Treatment For Sleep Problems

Not surprisingly, a variety of treatments have been aimed at the insomnias. The major types of treatment include pharmaceutical agents, behavioral techniques, relaxation instruction and psychological approaches.

Pharmaceuticals, such as barbiturates and benzodiazepines, most commonly known as sedative-hypnotics, are often prescribed to treat insomnia. However, they can themselves be a frequent source of insomnia complaints through mechanisms of tolerance and withdrawal. For this reason, people sometimes seek an alternative treatment.

Behavioral treatments focus on sleep hygiene that promotes awareness of the rituals or habits associated with sleep and the conditions of the sleep environment. This type of treatment helps reinforce bed/bedroom as a controlled stimulus for sleeping by limiting sleep incompatible behaviors.

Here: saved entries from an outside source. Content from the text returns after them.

-- ==== Sys2Proof/Tests/Slice0.lean ====
section
/-! SUPPORT. The row's own tests: the manual's own examples, an ill-formed command for each check of WellFormed, and for every statement with
hypotheses states and operands that meet them. -/

namespace Sys2Proof.Machine

set_option Elab.async false

/-- A booted device in Run with its pins as a running board drives them, and nothing else. -/
def live : State :=
  { State.reset with
    pwr := { pwrReset with pwrgood := true, railEn := true }, sec := { secReset with booted := true } }

/-- The same device once its level event sources and its quiet clock have been judged. -/
def witNoted : State := live.noteLevels.noteQuiet

def witMaster : Master :=
  { priority1 := 1, clockClass := 6, accuracy := 0, variance := 0, priority2 := 0, identity := 5, steps := 0, port := 0, logSync := -4,
    logDelayReq := 0 }

def witTrigger : TailTrigger := { trigger := 3, list := 1, fault := 0xFFFF, pair := zeroPair, faultRec := 0 }

def witStamped : Stamped :=
  { rep := { source := 64, kind := 3, addr := 5, severity := 2 }, pair := zeroPair, react := noReactions }

def witRecord : FaultRecord :=
  { rep := witStamped.rep, react := noReactions, coalesced := 0, pair := zeroPair, lost := 0, number := 1, poisoned := false }

def witCoalesce : State :=
  { live with flt := { fltReset with buffer := [witStamped], slots := [(1, witRecord)], next := 2 }, hbm := { hbmReset with inUse := 15 } }

def witLand : LandBlock :=
  { key := blockKey 1 5, val := zeroBlock 5, pair := zeroPair, stackA := 0, stackB := 1, missing := false, row := none, dead := false,
    avoid := none }

def witSave : Save :=
  { pair := zeroPair, gen := 1, blocks := [witLand], deltas := [], area := 0, streams := [], rings := [], steps := [], shares := [],
    posted := [], spots := [], ended := false, outcome := 0 }

def witServo : ServoRec :=
  { head := 0, track := 5, wedge := 1, pes := 0, qual := 0, sam := true, gray := true, parity := true, oneReader := false, samTime := 0,
    at_ := 0 }

def witTraj : Trajectory := { start := 0, target := 5, begun := 3, phases := [], tPlan := 9000 }

/-- Actuator 1 follows track 5 with stream 4. -/
def witFollowing : State :=
  let s := { live with sec := { live.sec with pers := { noPers with
    heads := List.replicate 72 { pitch := 16384, weight := 1, hmaGain := 1, hmaLimit := 1 } } } }
  ((s.setRv (.sceTgt 4) 0x80000005).modStream 4 fun x => { x with readers := 1 }).modAct 1 fun x => { x with state := .following }

/-- Sequencer q stands at address 0, where the control store holds a word. -/
def witSeq (q : Nat) (w : BitVec 128) (f : Seq → Seq) : State :=
  State.modSeq { live with seq := { seqReset with words := [(0, w)] } } q f

def witTrap : TrapRec :=
  { pc := 9, zero := true, neg := false, carry := true, inWait := true, timeout := false, late := false, depth := 1, links := [3, 0, 0, 0], cause := 1024,
    pair := zeroPair, vars := List.replicate 16 4 }


def witSweep : Sweep :=
  { busy := true, head := 0, code := 0, result := 0, tdCode := 0, stepAt := 0, readings := [], baseline := none, overAt := none }

def witSurf : State := { live with sec := { live.sec with pers := { noPers with surfaces := 18 } } }

def witWedge : WedgeObs :=
  { sam := true, track := 70, wedge := 5, gray := true, parity := false, qual := 9, samTime := 0, bursts := [(4, 2, 3, 3)], expected := 5,
    interval := 1000 }

def witReading : Reading :=
  { slot := 3, surface := 1, track := 2, sector := 3, kind := 1, flags := 0, tag := 0, missed := 0,
    endAt := none, snr := 0, nac := false, one := false }

/-- Ladder of the sector of witReading, outside every row. -/
def witLad : Ladder :=
  { surface := 1, track := 2, sector := 3, head := 19, stream := 4, code := 0, pair := zeroPair, cfg := 0x331, step := 0, reads := 0,
    slot := some 2, rereadDue := false, rebuild := false, issued := [], gathered := [], refused := [], row := none, deep := true }

def witLadder : State :=
  { live with chn := { live.chn with
      ladders := [(3, witLad)], nextLadder := 4, deepBusy := [{ ladder := 3, member := none, first := true, begun := 0 }] } }

def witMember (pos track : Nat) (parity : Bool) : Member :=
  { pos := pos, surface := pos + 1, band := pos, act := 1, track := track, sector := 3, parity := parity, written := 1, onMedia := true,
    failed := [] }

/-- A stripe row of two members of one sector; block 5 of namespace 1 is its data sector. -/
def witRow : State :=
  { live with plc := { live.plc with
      rows := [(0, {
                     set := 0, r := 0, w := 2, wide := 2, p := 1, c := 1, pair := zeroPair, members := [witMember 0 2 false, witMember 1 2 true],
                     vals := [(0, { key := blockKey 1 5, pair := zeroPair, val := zeroBlock 5 })], copies := false, jrn := none,
                     recs := [], recorded := [], verifying := 0, complete := true })],
      blocks := [(blockKey 1 5, { val := zeroBlock 5, pair := zeroPair, place := .media 0 0 0 })] } }

def emptyRow : Row :=
  { set := 0, r := 0, w := 0, wide := 0, p := 0, c := 0, pair := zeroPair, members := [], vals := [], copies := false, jrn := none, recs := [],
    recorded := [], verifying := 0, complete := false }

/-- A codeword of code option 0 for data of zeros and the metadata of member 1 of row 0. -/
def witWord : BitVec 41216 :=
  BitVec.ofNat 41216 (2 ^ 33280 *
    0xdb9a68d255c67d2420100226376cbb1f25432f0087f64a67365f89cbf7cd0003db9a68d255c67d2420100226376cbb1f25432f0087f64a6736de894bf6cd00032c2ef9767e4a874c20100226376cbb1f25432f0087f64a6736de894bf6cd0004db9a68d255c67d046030019ded24690ae33f1901881adea95a619adc19570003db9a68d255c67d046030019ded24690ae33f190187f5b78a12368328c9570003db9a68d255c67d24201001dded24690ae33f190187f5b78a12368328c9570003db9a68d255c67d24201001dded24690ae33f190187f44a67365f89cbf7cd0003b734d1a4ab8cfa48402003bbda48d215c67c36010fec94ce6cbf1397ef9a0007fef6923485719f4d0000000000000000000000000000000000000000000000000000000000000000000000000000000000000000000000000000000102010002)

def witMetaBytes : List Byte := [2, 0, 1, 2, 1] ++ List.replicate 51 0 ++ [77, 159, 113, 133, 52, 146, 246, 254]

theorem witWord_meta : payloadMeta (wordPayload witWord) = witMetaBytes := by decide +kernel
theorem witWord_checks : checksHold 0 witWord = true := by decide +kernel
theorem witCrc_1 : (witMetaBytes.take 14).foldl crc64Byte 0 = 14579429083074028430 := by decide +kernel
theorem witCrc_2 : ((witMetaBytes.drop 14).take 14).foldl crc64Byte 14579429083074028430 = 4807128078264631343 := by decide +kernel
theorem witCrc_3 : ((witMetaBytes.drop 28).take 14).foldl crc64Byte 4807128078264631343 = 5792550182866782343 := by decide +kernel
theorem witCrc_4 : ((witMetaBytes.drop 42).take 14).foldl crc64Byte 5792550182866782343 = 18372032484179287885 := by decide +kernel
theorem witMeta_parts : witMetaBytes.take 56 = witMetaBytes.take 14 ++ ((witMetaBytes.drop 14).take 14 ++
    ((witMetaBytes.drop 28).take 14 ++ (witMetaBytes.drop 42).take 14)) := by decide

theorem witMeta_good : metaGood witMetaBytes = true := by
  unfold metaGood crc64
  rw [witMeta_parts, List.foldl_append, List.foldl_append, List.foldl_append, witCrc_1, witCrc_2, witCrc_3, witCrc_4]
  decide

/-- The codeword converges. -/
theorem witWord_good : wordOutcome 0 witWord = 0 := by
  unfold wordOutcome
  rw [witWord_checks, witWord_meta, witMeta_good]
  rfl

/-- A sector whose decode leaves that codeword converges. -/
theorem witStop (s : State) (r : Reading) (o : DecodeObs) (hr : r.missed = 0) (hc : s.codeOf r.surface r.track = 0)
    (ho : o.word = witWord) : s.stopHow r o = 0 := by
  unfold State.stopHow
  rw [if_neg (by rw [hr]; decide), hc, ho]
  exact witWord_good

/-- A word of which checks fail. -/
theorem witBad_outcome : wordOutcome 0 1 = 1 := by decide +kernel

/-- The payload of that codeword. -/
def witPayload : BitVec 33792 := wordPayload witWord

theorem witPayload_good : gatheredGood 0 (witRow.plc.rows.headD (0, emptyRow)).2 [(1, witPayload)] = true := by
  unfold gatheredGood
  rw [List.all_cons, List.all_nil, Bool.and_true]
  show (metaGood (payloadMeta witPayload) && _ && _) = true
  unfold witPayload
  rw [witWord_meta, witMeta_good]
  decide

/-- A ladder of the data sector of witRow that has read the other member. -/
def witLadRow : Ladder := { witLad with rebuild := true, row := some (0, 0, 0), issued := [1], gathered := [(1, witPayload)] }

def witRebuild (l : Ladder) : State := { witRow with chn := { live.chn with ladders := [(3, l)] } }

theorem witRebuild_good : (witRebuild witLadRow).rebuildGood witLadRow = true := by
  show (gatheredGood 0 (witRow.plc.rows.headD (0, emptyRow)).2 [(1, witPayload)] &&
    (rebuildFrom (witRow.plc.rows.headD (0, emptyRow)).2 0 [(1, witPayload)]).isSome) = true
  rw [witPayload_good]
  rfl

/-- The row of witRow with its members, records and verifies done, and its landing buffer still there. -/
def witDone : State :=
  { witRow with plc := { witRow.plc with
      rows := [(0, { (witRow.plc.rows.headD (0, emptyRow)).2 with complete := false, jrn := some 5, recorded := [0] })],
      landing := [{ witLand with row := some 0 }] } }

def witSet : BandSet :=
  { surfaces := [0], bands := [5], w := 1, p := 0, c := 16, rows := 1, isOpen := false, reclaiming := false, earlier := false }

def witJrn : JRec :=
  { pair := zeroPair, size := 64, effect := .zoneFinish 1 0, stackA := 0, stackB := 1, missing := false, onMedia := false, spots := [],
    owner := none }

/-- A posted write of two runs with some sectors verified. -/
def witSys (verified : Nat) : SysWork :=
  { kind := .journal, index := 4, pair := zeroPair, count := 1, pages := [],
    spots := [0, 1].map fun u => { surface := u, track := 0, sector := 0, act := u, written := 1, verified := verified, failed := false } }

def witVer : VerifyItem :=
  { surface := 1, track := 2, sector := 3, count := 1, row := some (0, 0), sys := none, ecl := [], cfg := 0x2181, deadline := 9000,
    read := false, bad := [] }

def witVerify : State := { witRow with wrp := { witRow.wrp with verifies := [(3, { witVer with read := true })] } }

def witPiece : Piece :=
  { kind := .ladder, owner := 3, items := [0], act := 1, surfaces := [1], track := 2, sector := 3, cls := 0, count := 0, ages := [], dueAt := none,
    pair := zeroPair, head := none }

/-- Actuator 1 follows and one re-read waits for it. -/
def witTurn : State :=
  let s := { witLadder with
    plc := { live.plc with rebuilt := true },
    orb := { pieces := [(0, witPiece)], nextPiece := 1, turns := [] } }
  s.modAct 1 fun x => { x with state := .following }

/-- An entry: opcode, namespace, block count and first block. -/
def witEntry (o nsid nblk lba : Nat) : BitVec 512 := BitVec.ofNat 512 (o + 2 ^ 16 * nsid + 2 ^ 32 * nblk + 2 ^ 128 * lba)

/-- A command of session 0 on one block of namespace 1. -/
def witCmd (o : Nat) (f : Cmd → Cmd) : Cmd := f (newCmd 0 0 0 (witEntry o 1 1 5) zeroPair)

/-- That command alone in flight, with tag 7. -/
def witCmdState (o : Nat) (q : List Nat) (f : Cmd → Cmd) : State :=
  { live with eqt := { eqtReset with cmds := [(7, witCmd o f)] }, plc := { plcReset with resvQueue := q } }

/-- Every stack in use and room under D_max. -/
def State.withRoom (s : State) : State :=
  { s with hbm := { hbmReset with inUse := 15 }, pwr := { s.pwr with dmax := 2 ^ 30 } }

/-- Session 4 alone, ACTIVE on port 0, with every level source raised. -/
def witSession (f : Session → Session) : State :=
  State.setSess { live with evc := levelSources.map fun n => (n, { idleSource with state := .pending }) } 4 (f { freeSession with state := .active, sqLog := 4, cq := { emptyCompRing with log2 := 4 } })

/-- That session with the link of its port. -/
def witHost : State := State.modPort (witSession id) 0 fun x => { x with link := true, speed := 1 }

def witPkt : WritePkt :=
  { port := 0, qp := 4, psn := 0, pkey := 0, icrcOk := true, ce := false, op := .only, addr := Config.dbAddr 4, rkey := Config.dbRkey 4,
    dmaLen := 8, payload := [3, 0, 0, 0, 0, 0, 0, 0] }

def witReq (k : ReqKind) : DevReq := { psn := 0, npsn := 1, kind := k, tries := 0, rnrTries := 0, deadline := 90 }

def witGrant : Grant :=
  { tag := 7, entry := { cmdId := 0, dataOfs := 0, len := 4096, winOfs := 0, grantNo := 0, regrant := false, last := true }, written := [],
    tmo := 9, notified := false, deadline := 9 }

/-- A path from the link-local GID of port 0. -/
def witOwn : PathReq :=
  { localGid := linkLocal (macOf 0), remoteGid := 0xFE800000000000000000000000000000, flow := 0, tclass := 0, hop := 0 }

def witReqMsg : ReqMsg :=
  { serviceId := 0x4551, rc := true,
    primary := witOwn, alternate := none,
    pkey := 0xFFFF, psn := 0, retry := 7, rnrRetry := 7, ackExp := 14, respRes := 4, pmtu := 4096,
    priv := BitVec.ofNat 736 (2 + 2 ^ 32 * 4 + 2 ^ 40 * 4 + 2 ^ 352 * 1 + 2 ^ 368 * 1) }

/-- A device that admits, without a session. -/
def witOpen : State :=
  let s := State.setRv witHost (.ethPkey 0) 0x8000FFFF
  { s with eqt := { s.eqt with acceptCmds := true, sessions := [] } }

/-- The link-local GID of port 0 heads the GIDs of the port. -/
theorem gids_own (s : State) : ∃ tl, s.gids 0 = (0, linkLocal (macOf 0)) :: tl := by
  unfold State.gids
  simp only
  exact ⟨_, by rw [List.append_assoc, List.singleton_append]⟩

theorem gidAt_head (s : State) (g : BitVec 128) (tl : List (Nat × BitVec 128)) (h : s.gids 0 = (0, g) :: tl) :
    s.gidAt g = some (0, 0) := by simp [State.gidAt, h]

/-- The path that a request makes on port 0. -/
def witPath (r : PathReq) : Path :=
  { port := 0, gidIndex := 0, localGid := r.localGid, remoteGid := r.remoteGid, flow := r.flow, tclass := r.tclass, hop := r.hop }

theorem pathOf_own (s : State) (r : PathReq) (h : r.localGid = linkLocal (macOf 0)) : s.pathOf r = s.pathAt r (0, 0) := by
  obtain ⟨tl, hg⟩ := gids_own s
  unfold State.pathOf
  rw [h, gidAt_head s _ tl hg, Option.bind_some]

theorem pathAt_some (s : State) (r : PathReq) (h : s.nextHop 0 0 r.remoteGid = true) : s.pathAt r (0, 0) = some (witPath r) := by
  unfold State.pathAt
  exact if_pos h

theorem pathAt_none (s : State) (r : PathReq) (h : s.nextHop 0 0 r.remoteGid ≠ true) : s.pathAt r (0, 0) = none := by
  unfold State.pathAt
  exact if_neg h

theorem nextHop_linkLocal (s : State) : s.nextHop 0 0 0xFE800000000000000000000000000000 = true := by
  simp [State.nextHop, samePrefix]

theorem pathOf_witOwn (s : State) : s.pathOf witOwn = some (witPath witOwn) :=
  (pathOf_own s witOwn (by unfold witOwn; rfl)).trans (pathAt_some s witOwn (nextHop_linkLocal s))

theorem reqPaths_witReqMsg (s : State) : s.reqPaths witReqMsg = some (witPath witOwn, none) := by
  have h : s.pathOf witReqMsg.primary = some (witPath witOwn) := pathOf_witOwn s
  unfold State.reqPaths
  rw [h]
  exact if_neg (by decide +kernel)

def witLin : Lineage :=
  { token := 0, group := 0, bound := some 4, holdUntil := 9, held := [], memory := [], oldPending := 0 }

/-- A push WRITE of one block whose reservation is granted. -/
def witPushCmd : Cmd :=
  { newCmd 4 0 0 (witEntry 0x102 1 1 5) zeroPair with
    phase := .waiting, walked := true, resv := some { blocks := 1, granted := true, stackA := 0, stackB := 1 } }

def witPush : State :=
  let s := witSession fun x => { x with lwSize := 2 ^ 20 }
  { s with eqt := { s.eqt with cmds := [(7, witPushCmd)] } }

Sleep restriction is used to limit the time spent in bed in order to increase the efficiency of sleep.

Relaxation treatment teaches systematic tensing and relaxing of muscle groups. Biofeedback training that reinforces specific brain wave patterns is used in some instances. Autogenic training teaches relaxation by coupling pleasant visual images with relaxing body sensations such as warmth or heaviness. Paradoxical intention instructs the individual to concentrate on staying awake, in order to reduce performance anxiety related to falling asleep.

Psychological treatments include cognitive therapy that explores assumptions and beliefs about sleep and insomnia. It then provides factual information and more relational explanations. Psychotherapy, or general talk therapy, focuses on conflicts, life coping styles, and defense mechanisms as a way to uncover and treat underlying problems.

From a treatment perspective, it might seem as though people could enjoy perfect sleep, if only they work hard enough at it. Perhaps that is the case. Yet, despite the best efforts, each of us may eventually confront insomnia. We can save ourselves a lot of time, energy and misplaced guilt by learning as much as we can about the aspects of sleep we can reasonably hope to master. Just as we attempt to bring order to our households, workplaces and social lives, so should we gain mastery over our limbs by exercising, our bodily functions through sensible nutrition, our impulses, and our emotions by acquiring a discipline of slumber.